| Exercise directions |
Repeat, please, only the lines from the top of the data down to the line with "of FLEET_LEAVE. -/"; include both of those lines.

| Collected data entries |
□ □ □
/-- The peer table has arrived: the module joins, with its residual area filled with +0 unless it goes on with the residuals
of the membership it left (R314, R331, log 32), or is refused. -/
def State.joinTable (s : State) (c : Rc) (a : JoinArgs) (sqHead : Nat) (b : List Byte) : State :=
  let m := memberOf a s.fleetRank b
  let total := tileTotal s.trainedDescs
  let flagsOk := (List.range a.size).all fun r => decide ((peerEntry b r).1 < 2)
  if s.joinRefused then s.complete c 0x40 sqHead stConfig 0 0 else
  if !flagsOk || decide (s.fleetRank ∉ m.present) then s.complete c 0x40 sqHead stInvalid 0 0 else
  if a.rxLen < m.rxNeed total ∨ a.resLen < s.resNeed then s.complete c 0x40 sqHead stInvalid (m.rxNeed total) s.resNeed else
  if !s.areaOk a.rxBase a.rxLen false || !s.areaOk a.resBase a.resLen false then s.complete c 0x40 sqHead stInvalid 0 0 else
  let (m, s) := match s.fleet.left, s.fleet.peerLost with
    | some old, some lost =>
      if m.continues old lost then ({ m with half := old.half }, s) else (m, s.clearRange a.resBase a.resLen)
    | _, _ => (m, s.clearRange a.resBase a.resLen)
  let s := { s with fleet := { s.fleet with member := some m, exch := exch0, left := none } }
  s.complete c 0x40 sqHead stOk m.present.length 0

/-- The status with which FLEET_JOIN is accepted or refused before its peer table is read (R314). -/
def State.joinStatus (s : State) (a : JoinArgs) : Nat :=
  if s.joinRefused then stConfig else if !s.joinFieldsOk a then stInvalid else stOk

/-- FLEET_JOIN, accepted: its peer table is read, and its ring waits. -/
def State.joinStart (s : State) (c : Rc) (a : JoinArgs) (sqHead : Nat) : State :=
  (s.setRing c.ring fun q => { q with busy := true }).hostRead a.peers (32 * a.size) (.peerTable c a sqHead)

/-- The status of FLEET_LEAVE. -/
def State.leaveStatus (s : State) : Nat := if s.running then stConfig else stOk

/-- FLEET_LEAVE, accepted. -/
def State.leave (s : State) : State :=
  let left := match s.fleet.member with
    | some m => some m
    | none => s.fleet.left
  { s with fleet := { s.fleet with member := none, exch := exch0, left := left } }

/-! ## Losses (R327) -/

/-- Changes the exchange. -/
def State.setExch (s : State) (f : Exchange → Exchange) : State := { s with fleet := { s.fleet with exch := f s.fleet.exch } }

/-- The positions of tiles still missing from a rank: its contributions to owned tiles, and its own Down tiles. -/
def State.missingFrom (s : State) (m : Member) (rank : Nat) : List Nat :=
  let total := tileTotal s.trainedDescs
  (List.range total).filter fun t =>
    let o := m.owner total t
    (decide (o = m.rank) && decide (rank ≠ m.rank) && !s.fleet.exch.leaves.any fun e => decide (e.1 = t) && decide (e.2.1 = rank)) ||
      (decide (o = rank) && decide (rank ≠ m.rank) && decide (t ∉ s.fleet.exch.downs))

/-- DATA of EV_PEER_LOST (R327). -/
def peerLostData (rank reason missing heat : Nat) : Nat :=
  rank % 2 ^ 12 + reason % 8 * 2 ^ 12 + missing % 2 ^ 32 * 2 ^ 16 + heat % 2 ^ 64 * 2 ^ 48

/-- A partner is lost for the attempt: reason 0 MISSING, 1 WRITE_FAILED, 2 MISMATCH. PEER_LOST is set and EV_PEER_LOST raised
once per rank. A rank to which a write failed gets nothing more, whatever it was lost for before. -/
def State.losePeer (s : State) (m : Member) (rank reason heat : Nat) : State :=
  let s := if reason = 1 then s.setExch fun x => { x with failed := addTo x.failed rank } else s
  if s.fleet.exch.lost.any (fun e => e.1 = rank) then s else
  let n := (s.missingFrom m rank).length
  let s := s.setExch fun x => { x with lost := x.lost ++ [(rank, reason, heat)] }
  let s := if s.wordOpen then s.cause iodUnit 14 else s
  s.raise evPeerLost noUnit 0 (peerLostData rank reason n heat)

/-- Sends bytes to a partner's receive area, past the snooper of that direction. Without a link the write fails (R330); a partner to
which a write failed gets nothing more (R327). -/
def State.sendPeer (s : State) (m : Member) (rank ofs tensor : Nat) (b : List Byte) : State :=
  if rank ∈ s.fleet.exch.failed then s else
  if !s.linkLive then s.losePeer m rank 1 0 else
  let a := look 0 m.rxAddr rank + ofs
  (s.emit (.peerWrite a b)).snoop 126 0x6 tensor (addrBlocks a b)

/-! ## Messages (R317, R318) -/

/-- A message header (R318). -/
structure MsgHdr where
  kind    : Nat
  src     : Nat
  dst     : Nat
  fseq    : Nat
  job     : Nat
  heat    : Nat
  updates : Nat
  tensor  : Nat
  l       : Nat
  status  : Nat
  first   : Nat
  deriving DecidableEq, Repr, Inhabited

/-- The 64 bytes of a header, HCRC last. -/
def MsgHdr.enc (h : MsgHdr) : List Byte :=
  let b := natLe 60 (h.kind % 256 + h.src % 4096 * 2 ^ 8 + h.dst % 4096 * 2 ^ 20 + h.fseq % 2 ^ 32 * 2 ^ 32 + h.job % 2 ^ 64 * 2 ^ 64 +
    h.heat % 2 ^ 64 * 2 ^ 128 + h.updates % 2 ^ 64 * 2 ^ 192 + h.tensor % 4096 * 2 ^ 256 + h.l % 2 ^ 32 * 2 ^ 272 +
    h.status % 2 ^ 32 * 2 ^ 304 + h.first % 2 ^ 64 * 2 ^ 336)
  b ++ natLe 4 (crc32c b).toNat

/-- Reads a header. -/
def MsgHdr.dec (b : List Byte) : MsgHdr :=
  let v := u b 0 64
  { kind := fld v 7 0, src := fld v 19 8, dst := fld v 31 20, fseq := fld v 63 32, job := fld v 127 64, heat := fld v 191 128,
    updates := fld v 255 192, tensor := fld v 267 256, l := fld v 303 272, status := fld v 335 304, first := fld v 399 336 }

/-- The header of a message of this attempt. -/
def State.header (s : State) (m : Member) (kind dst tensor l status first : Nat) : MsgHdr :=
  { kind := kind, src := m.rank, dst := dst, fseq := m.fseq, job := m.jobId, heat := s.fleet.exch.heatNum,
    updates := s.fleet.exch.updates, tensor := tensor, l := l, status := status, first := first }

/-- Sends a message: its payload, and its header once every write of the payload has completed (R319). -/
def State.sendMsg (s : State) (m : Member) (ofs : Nat) (h : MsgHdr) (payload : List Byte) : State :=
  let s := if payload.isEmpty then s else s.sendPeer m h.dst (ofs + 64) h.tensor payload
  s.sendPeer m h.dst ofs h.tensor h.enc

/-! ## Tiles on the wire (R320 to R322) -/

/-- The values of a tile's elements by block. -/
def blockVals (n : List Nat) (L : Nat) (vals : List F32) : List (Nat × List F32) :=
  ((tileElems n L).foldl (fun (acc : List (Nat × List F32) × List F32) e =>
    (acc.1 ++ [(e.1, acc.2.take e.2.length)], acc.2.drop e.2.length)) ([], vals)).1

/-- Which values of a tile count as non-finite elements: those that are, or the lanes of a tile whose retry exponent exceeds 128
(R99, R121, log 148). -/
def wireBad (wire : Nat) (n : List Nat) (L : Nat) (vals : List F32) : List Bool :=
  let blocks := (blockVals n L vals).map fun e => (e.1, e.2.map fv)
  let mx := tileMaxOf ((blockVals n L vals).map fun e => ({ b := e.1, fmt := wire, z := 0, vals := e.2.map fv, rnds := [] } : BlkIn))
  if vals.all (fun x => isFin32 x) && decide (128 < retryExp [wire] mx) then vals.map fun x => hugeLane wire blocks (fv x)
  else vals.map fun x => !isFin32 x

/-- Converts a tile's values to the wire format from their own maximum: offsets, RNE, no extraction (R320). -/
def wireTile (wire : Nat) (n : List Nat) (L : Nat) (vals : List F32) : TileBytes :=
  let ins : List BlkIn := (blockVals n L vals).map fun e =>
    { b := e.1, fmt := wire, z := 0, vals := e.2.map fv, rnds := e.2.map fun _ => .rne }
  let mx := tileMaxOf ins
  let o := convTile (clampET (retryExp [wire] mx)) (fun _ => 0) 0 true ins
  tileStreams wire L { valid := true, tileMax := mx, nonfinite := (wireBad wire n L vals).any (· == true) } o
□ □ □
| Answer space |
/-- The peer table has arrived: the module joins, with its residual area filled with +0 unless it goes on with the residuals
of the membership it left (R314, R331, log 32), or is refused. -/
def State.joinTable (s : State) (c : Rc) (a : JoinArgs) (sqHead : Nat) (b : List Byte) : State :=
  let m := memberOf a s.fleetRank b
  let total := tileTotal s.trainedDescs
  let flagsOk := (List.range a.size).all fun r => decide ((peerEntry b r).1 < 2)
  if s.joinRefused then s.complete c 0x40 sqHead stConfig 0 0 else
  if !flagsOk || decide (s.fleetRank ∉ m.present) then s.complete c 0x40 sqHead stInvalid 0 0 else
  if a.rxLen < m.rxNeed total ∨ a.resLen < s.resNeed then s.complete c 0x40 sqHead stInvalid (m.rxNeed total) s.resNeed else
  if !s.areaOk a.rxBase a.rxLen false || !s.areaOk a.resBase a.resLen false then s.complete c 0x40 sqHead stInvalid 0 0 else
  let (m, s) := match s.fleet.left, s.fleet.peerLost with
    | some old, some lost =>
      if m.continues old lost then ({ m with half := old.half }, s) else (m, s.clearRange a.resBase a.resLen)
    | _, _ => (m, s.clearRange a.resBase a.resLen)
  let s := { s with fleet := { s.fleet with member := some m, exch := exch0, left := none } }
  s.complete c 0x40 sqHead stOk m.present.length 0

/-- The status with which FLEET_JOIN is accepted or refused before its peer table is read (R314). -/
def State.joinStatus (s : State) (a : JoinArgs) : Nat :=
  if s.joinRefused then stConfig else if !s.joinFieldsOk a then stInvalid else stOk

/-- FLEET_JOIN, accepted: its peer table is read, and its ring waits. -/
def State.joinStart (s : State) (c : Rc) (a : JoinArgs) (sqHead : Nat) : State :=
  (s.setRing c.ring fun q => { q with busy := true }).hostRead a.peers (32 * a.size) (.peerTable c a sqHead)

/-- The status of FLEET_LEAVE. -/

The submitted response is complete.